Stored data
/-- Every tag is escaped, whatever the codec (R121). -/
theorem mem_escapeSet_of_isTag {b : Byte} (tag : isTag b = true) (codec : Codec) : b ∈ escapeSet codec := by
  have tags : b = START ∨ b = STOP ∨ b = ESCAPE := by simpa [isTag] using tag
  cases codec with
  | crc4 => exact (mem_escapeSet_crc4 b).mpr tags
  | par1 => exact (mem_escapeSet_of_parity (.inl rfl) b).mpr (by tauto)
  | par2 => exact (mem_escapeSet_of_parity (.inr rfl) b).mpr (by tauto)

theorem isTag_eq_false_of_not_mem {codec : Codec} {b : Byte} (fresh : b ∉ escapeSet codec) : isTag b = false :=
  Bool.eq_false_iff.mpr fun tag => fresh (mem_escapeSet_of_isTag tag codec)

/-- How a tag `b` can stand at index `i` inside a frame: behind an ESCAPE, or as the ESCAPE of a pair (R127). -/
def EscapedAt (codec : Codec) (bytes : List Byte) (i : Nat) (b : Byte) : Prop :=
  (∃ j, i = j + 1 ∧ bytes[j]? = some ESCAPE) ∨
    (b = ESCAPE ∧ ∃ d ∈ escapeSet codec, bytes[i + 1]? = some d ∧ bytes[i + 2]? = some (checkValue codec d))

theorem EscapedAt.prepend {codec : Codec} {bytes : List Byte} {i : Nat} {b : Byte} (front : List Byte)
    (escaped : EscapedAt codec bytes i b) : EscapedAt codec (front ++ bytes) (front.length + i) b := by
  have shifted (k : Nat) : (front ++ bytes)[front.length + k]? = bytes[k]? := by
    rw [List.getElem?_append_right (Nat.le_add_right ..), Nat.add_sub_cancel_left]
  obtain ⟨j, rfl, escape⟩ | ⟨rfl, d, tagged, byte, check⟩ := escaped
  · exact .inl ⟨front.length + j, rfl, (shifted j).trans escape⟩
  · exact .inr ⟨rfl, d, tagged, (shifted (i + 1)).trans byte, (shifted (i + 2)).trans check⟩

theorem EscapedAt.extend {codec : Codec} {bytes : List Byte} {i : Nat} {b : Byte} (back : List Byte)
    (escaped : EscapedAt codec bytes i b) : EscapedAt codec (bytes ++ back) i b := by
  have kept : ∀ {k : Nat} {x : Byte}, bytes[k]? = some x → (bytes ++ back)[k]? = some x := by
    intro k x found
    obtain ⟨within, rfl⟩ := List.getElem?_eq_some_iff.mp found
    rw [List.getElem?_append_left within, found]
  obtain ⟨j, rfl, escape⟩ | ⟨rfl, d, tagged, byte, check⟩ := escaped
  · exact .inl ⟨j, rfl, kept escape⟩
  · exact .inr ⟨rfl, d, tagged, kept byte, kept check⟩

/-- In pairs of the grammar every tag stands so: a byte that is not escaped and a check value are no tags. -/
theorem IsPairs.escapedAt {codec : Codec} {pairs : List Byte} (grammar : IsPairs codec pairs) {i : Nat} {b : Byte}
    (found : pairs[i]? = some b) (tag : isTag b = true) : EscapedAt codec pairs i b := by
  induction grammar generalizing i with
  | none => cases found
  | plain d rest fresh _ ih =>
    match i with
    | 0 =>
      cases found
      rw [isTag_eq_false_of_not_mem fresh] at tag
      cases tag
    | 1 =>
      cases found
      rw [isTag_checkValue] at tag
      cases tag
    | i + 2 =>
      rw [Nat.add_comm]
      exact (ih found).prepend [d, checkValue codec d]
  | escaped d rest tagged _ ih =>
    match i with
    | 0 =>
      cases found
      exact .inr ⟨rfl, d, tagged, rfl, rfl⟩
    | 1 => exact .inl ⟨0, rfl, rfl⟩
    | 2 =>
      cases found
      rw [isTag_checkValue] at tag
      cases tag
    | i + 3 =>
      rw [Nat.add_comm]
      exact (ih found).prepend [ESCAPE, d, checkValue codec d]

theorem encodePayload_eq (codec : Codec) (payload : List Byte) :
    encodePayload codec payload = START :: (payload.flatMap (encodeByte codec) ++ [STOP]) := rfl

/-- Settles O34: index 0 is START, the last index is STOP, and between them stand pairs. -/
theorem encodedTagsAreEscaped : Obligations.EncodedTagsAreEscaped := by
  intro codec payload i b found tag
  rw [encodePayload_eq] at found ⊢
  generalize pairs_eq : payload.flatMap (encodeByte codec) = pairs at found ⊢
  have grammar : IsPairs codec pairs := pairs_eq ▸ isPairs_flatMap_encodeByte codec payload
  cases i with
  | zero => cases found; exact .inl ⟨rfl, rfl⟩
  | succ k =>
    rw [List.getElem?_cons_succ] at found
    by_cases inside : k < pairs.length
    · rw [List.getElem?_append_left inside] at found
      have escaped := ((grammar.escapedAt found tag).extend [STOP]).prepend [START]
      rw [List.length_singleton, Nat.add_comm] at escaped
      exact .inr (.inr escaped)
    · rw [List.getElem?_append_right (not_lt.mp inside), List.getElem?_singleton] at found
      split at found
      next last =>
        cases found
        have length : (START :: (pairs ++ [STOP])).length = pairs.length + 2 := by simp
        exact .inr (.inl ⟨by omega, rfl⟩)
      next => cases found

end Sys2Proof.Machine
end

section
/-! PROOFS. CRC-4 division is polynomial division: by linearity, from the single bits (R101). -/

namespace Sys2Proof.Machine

--

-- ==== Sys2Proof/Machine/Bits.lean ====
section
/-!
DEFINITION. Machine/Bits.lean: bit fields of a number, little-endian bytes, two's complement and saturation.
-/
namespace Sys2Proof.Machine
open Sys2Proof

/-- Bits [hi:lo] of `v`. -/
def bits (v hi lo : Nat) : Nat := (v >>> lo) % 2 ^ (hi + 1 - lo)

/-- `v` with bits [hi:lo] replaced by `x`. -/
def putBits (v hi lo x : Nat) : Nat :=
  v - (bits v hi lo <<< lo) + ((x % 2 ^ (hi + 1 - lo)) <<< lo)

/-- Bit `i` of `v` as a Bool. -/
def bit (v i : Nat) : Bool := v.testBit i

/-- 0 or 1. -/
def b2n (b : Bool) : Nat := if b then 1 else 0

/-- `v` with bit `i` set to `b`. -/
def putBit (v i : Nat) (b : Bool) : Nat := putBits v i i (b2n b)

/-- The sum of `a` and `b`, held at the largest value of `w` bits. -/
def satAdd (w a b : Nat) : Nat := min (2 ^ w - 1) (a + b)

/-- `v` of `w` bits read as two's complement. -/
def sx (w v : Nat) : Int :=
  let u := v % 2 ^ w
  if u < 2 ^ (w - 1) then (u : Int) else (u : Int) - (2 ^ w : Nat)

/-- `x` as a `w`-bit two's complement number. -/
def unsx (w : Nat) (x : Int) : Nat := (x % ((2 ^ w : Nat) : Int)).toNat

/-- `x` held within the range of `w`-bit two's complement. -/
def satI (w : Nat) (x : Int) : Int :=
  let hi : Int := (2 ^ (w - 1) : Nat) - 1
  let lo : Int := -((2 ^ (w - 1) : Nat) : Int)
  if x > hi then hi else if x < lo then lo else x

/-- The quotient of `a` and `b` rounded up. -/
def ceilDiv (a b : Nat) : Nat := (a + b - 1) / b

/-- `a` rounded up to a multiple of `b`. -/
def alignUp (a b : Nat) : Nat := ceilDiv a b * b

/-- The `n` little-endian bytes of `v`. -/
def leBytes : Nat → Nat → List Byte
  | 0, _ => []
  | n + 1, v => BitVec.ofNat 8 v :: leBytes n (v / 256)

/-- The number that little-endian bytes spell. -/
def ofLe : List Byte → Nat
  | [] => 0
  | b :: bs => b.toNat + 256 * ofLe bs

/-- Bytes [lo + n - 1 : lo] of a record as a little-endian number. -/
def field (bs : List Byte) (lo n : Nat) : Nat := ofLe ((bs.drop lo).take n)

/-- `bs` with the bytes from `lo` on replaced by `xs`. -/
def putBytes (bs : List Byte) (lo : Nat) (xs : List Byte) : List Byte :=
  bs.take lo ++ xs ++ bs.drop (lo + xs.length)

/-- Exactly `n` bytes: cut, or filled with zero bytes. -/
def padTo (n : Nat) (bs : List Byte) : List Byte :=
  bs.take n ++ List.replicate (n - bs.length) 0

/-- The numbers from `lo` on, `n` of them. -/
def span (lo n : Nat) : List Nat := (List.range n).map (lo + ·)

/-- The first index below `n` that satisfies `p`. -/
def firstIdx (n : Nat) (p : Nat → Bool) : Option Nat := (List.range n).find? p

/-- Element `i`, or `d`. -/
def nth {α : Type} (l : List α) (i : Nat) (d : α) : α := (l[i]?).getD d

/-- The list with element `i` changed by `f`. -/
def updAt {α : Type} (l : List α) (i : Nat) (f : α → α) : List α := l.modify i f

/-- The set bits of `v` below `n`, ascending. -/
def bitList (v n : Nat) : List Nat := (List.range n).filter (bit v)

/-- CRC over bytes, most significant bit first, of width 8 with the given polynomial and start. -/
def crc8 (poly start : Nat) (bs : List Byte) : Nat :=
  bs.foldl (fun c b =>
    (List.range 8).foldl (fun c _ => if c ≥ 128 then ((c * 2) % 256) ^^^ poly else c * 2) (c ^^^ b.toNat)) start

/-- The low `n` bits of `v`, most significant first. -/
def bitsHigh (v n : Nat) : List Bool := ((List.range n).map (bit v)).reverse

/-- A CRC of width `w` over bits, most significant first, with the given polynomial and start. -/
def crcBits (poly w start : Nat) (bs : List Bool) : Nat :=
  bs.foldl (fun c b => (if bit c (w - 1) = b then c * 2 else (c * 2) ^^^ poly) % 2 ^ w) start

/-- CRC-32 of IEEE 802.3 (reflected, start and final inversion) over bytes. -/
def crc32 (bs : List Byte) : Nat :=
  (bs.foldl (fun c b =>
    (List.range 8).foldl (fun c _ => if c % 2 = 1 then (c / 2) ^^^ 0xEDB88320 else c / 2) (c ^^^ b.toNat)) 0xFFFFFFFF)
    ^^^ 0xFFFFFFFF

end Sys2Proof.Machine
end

* * *

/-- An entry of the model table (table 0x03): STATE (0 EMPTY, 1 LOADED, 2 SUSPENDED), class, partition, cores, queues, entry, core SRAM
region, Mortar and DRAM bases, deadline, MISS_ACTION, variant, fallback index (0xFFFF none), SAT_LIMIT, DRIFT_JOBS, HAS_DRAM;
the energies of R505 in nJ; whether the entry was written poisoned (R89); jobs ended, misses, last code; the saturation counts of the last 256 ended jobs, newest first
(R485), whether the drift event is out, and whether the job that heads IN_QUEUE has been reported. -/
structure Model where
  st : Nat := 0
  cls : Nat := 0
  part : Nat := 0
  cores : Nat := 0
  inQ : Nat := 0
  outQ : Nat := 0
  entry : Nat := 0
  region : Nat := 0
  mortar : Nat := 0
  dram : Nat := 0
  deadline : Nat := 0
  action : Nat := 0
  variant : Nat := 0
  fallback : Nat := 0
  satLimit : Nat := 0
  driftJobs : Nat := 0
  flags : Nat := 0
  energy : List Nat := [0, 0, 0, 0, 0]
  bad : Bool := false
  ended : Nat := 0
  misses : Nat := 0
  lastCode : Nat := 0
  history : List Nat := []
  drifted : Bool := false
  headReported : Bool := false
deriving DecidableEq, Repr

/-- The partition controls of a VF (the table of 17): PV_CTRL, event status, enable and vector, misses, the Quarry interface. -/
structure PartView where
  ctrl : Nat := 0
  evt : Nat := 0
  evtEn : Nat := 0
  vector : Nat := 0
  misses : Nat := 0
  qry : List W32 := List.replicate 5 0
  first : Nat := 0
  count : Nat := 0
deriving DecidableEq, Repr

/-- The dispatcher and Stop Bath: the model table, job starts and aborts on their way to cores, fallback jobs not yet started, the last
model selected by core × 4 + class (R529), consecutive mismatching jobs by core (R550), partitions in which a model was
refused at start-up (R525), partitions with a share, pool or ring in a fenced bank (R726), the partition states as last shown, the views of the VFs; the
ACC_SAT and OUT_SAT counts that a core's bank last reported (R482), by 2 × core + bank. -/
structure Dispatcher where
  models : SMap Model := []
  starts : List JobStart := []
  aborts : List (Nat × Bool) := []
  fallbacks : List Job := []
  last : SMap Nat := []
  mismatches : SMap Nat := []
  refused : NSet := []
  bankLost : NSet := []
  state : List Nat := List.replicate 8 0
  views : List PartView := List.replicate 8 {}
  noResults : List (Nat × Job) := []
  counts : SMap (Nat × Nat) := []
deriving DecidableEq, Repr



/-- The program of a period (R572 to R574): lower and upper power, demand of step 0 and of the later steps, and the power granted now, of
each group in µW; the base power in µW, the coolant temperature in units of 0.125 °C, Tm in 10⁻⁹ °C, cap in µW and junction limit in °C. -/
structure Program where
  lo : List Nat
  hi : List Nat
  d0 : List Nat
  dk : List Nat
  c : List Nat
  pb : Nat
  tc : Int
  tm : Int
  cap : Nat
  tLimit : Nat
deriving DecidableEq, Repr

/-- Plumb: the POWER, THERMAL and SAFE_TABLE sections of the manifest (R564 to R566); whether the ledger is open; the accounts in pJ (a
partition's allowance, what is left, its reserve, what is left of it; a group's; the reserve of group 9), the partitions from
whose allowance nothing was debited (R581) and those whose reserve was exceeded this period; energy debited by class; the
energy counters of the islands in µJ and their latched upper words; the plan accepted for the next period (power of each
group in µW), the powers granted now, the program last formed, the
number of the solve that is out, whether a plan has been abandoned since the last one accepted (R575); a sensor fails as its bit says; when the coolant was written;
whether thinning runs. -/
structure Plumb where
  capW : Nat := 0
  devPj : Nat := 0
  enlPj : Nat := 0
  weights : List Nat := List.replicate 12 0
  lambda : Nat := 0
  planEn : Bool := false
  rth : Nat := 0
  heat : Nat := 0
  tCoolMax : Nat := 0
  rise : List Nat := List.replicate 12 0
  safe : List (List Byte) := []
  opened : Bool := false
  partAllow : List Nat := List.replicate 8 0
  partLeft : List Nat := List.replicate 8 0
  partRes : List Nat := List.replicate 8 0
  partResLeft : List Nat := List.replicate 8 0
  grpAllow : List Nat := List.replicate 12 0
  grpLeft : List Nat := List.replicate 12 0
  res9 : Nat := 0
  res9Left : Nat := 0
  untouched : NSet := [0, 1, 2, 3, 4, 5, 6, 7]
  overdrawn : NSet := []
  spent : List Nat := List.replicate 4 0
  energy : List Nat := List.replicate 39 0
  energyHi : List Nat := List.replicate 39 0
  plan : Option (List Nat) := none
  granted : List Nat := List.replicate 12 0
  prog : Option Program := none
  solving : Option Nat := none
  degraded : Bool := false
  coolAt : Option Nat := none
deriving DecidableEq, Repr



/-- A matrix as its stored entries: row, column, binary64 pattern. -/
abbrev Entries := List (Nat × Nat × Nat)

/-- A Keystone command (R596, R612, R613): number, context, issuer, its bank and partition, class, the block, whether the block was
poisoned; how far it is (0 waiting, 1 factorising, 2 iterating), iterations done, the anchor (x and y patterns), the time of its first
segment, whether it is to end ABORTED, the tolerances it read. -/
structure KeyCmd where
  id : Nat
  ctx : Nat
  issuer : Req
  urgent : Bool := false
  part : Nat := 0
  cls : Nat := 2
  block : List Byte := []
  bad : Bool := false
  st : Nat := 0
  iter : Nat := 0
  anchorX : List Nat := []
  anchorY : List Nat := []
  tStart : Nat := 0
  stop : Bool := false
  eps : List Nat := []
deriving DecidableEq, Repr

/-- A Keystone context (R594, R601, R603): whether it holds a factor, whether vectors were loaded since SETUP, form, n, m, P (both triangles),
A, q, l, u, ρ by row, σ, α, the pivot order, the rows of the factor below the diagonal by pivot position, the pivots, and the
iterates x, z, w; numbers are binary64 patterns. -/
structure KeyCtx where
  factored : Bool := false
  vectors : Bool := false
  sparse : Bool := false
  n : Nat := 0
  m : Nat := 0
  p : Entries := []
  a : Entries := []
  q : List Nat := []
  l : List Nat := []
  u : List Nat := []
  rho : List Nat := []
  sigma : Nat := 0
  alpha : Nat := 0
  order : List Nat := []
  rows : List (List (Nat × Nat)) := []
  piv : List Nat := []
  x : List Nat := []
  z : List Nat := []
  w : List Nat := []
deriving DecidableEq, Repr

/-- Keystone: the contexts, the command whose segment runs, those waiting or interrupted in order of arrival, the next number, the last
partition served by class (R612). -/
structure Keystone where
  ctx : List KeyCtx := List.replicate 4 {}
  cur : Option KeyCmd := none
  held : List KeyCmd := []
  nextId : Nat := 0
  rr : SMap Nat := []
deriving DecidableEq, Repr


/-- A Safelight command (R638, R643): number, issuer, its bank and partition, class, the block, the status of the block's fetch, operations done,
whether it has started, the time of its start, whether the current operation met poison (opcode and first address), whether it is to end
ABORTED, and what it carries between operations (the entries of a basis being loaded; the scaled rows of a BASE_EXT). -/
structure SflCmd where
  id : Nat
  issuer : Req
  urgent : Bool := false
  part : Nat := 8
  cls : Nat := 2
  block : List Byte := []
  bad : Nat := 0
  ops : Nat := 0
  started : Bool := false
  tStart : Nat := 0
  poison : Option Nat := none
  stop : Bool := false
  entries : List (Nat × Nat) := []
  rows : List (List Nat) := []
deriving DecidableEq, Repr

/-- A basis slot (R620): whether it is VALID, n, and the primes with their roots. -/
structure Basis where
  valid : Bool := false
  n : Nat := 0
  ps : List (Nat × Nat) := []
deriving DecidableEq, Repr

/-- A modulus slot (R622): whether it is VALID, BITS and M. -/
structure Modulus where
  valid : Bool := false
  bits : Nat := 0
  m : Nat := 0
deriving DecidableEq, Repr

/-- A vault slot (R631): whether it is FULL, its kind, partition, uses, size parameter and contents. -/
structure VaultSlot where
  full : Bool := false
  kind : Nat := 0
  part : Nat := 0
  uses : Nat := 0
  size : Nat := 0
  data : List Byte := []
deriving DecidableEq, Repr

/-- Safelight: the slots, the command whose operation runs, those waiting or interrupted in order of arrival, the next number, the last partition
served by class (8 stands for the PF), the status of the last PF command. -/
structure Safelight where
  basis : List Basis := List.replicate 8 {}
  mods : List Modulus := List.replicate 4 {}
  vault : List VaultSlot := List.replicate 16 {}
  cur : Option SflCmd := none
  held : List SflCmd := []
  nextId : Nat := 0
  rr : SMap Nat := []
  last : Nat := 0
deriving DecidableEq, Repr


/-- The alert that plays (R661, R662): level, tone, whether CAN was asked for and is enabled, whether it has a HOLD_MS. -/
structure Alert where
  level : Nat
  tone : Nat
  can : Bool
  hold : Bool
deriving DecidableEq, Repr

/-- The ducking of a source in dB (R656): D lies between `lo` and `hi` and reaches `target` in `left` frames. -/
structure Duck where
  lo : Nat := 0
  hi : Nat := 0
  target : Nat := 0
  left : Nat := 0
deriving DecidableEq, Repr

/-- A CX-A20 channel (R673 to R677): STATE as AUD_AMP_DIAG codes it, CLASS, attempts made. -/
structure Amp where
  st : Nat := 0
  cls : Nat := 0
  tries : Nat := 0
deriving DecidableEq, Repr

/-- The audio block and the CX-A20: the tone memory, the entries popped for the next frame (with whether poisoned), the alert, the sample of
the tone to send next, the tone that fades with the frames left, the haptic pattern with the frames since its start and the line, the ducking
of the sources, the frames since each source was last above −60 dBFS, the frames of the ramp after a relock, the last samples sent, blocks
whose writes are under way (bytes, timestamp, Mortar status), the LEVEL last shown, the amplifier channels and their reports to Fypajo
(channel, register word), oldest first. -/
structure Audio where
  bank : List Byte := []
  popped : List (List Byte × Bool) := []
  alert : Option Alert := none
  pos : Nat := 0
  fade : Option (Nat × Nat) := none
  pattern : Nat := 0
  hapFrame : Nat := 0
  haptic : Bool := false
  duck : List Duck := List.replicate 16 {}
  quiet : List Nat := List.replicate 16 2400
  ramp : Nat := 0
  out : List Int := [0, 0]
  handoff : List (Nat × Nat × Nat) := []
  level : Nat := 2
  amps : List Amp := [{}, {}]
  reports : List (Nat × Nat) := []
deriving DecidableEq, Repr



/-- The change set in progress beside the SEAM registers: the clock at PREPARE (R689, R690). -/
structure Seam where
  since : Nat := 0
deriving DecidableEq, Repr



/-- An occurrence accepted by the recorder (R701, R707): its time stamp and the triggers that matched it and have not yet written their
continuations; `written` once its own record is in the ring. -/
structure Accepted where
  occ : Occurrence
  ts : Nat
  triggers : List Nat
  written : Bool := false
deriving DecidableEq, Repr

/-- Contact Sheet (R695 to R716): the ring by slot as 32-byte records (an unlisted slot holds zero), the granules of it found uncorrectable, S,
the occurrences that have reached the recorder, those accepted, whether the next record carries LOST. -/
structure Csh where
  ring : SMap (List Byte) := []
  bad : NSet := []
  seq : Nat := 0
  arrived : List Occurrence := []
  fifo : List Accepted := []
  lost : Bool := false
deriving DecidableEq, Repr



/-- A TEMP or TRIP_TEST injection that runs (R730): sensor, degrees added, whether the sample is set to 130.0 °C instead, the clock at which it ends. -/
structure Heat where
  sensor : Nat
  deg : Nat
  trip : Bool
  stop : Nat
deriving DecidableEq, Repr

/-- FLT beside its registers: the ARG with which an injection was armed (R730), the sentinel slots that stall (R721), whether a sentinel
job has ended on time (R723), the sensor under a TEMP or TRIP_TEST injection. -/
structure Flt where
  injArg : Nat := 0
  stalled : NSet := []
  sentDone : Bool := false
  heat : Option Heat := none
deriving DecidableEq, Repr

--- Required work ---
For each line above that contains "clock", make a copy.

--- Response area ---
/-- The change set in progress beside the SEAM registers: the clock at PREPARE (R689, R690). -/
/-- A TEMP or TRIP_TEST injection that runs (R730): sensor, degrees added, whether the sample is set to 130.0 °C instead, the clock at which it ends. -/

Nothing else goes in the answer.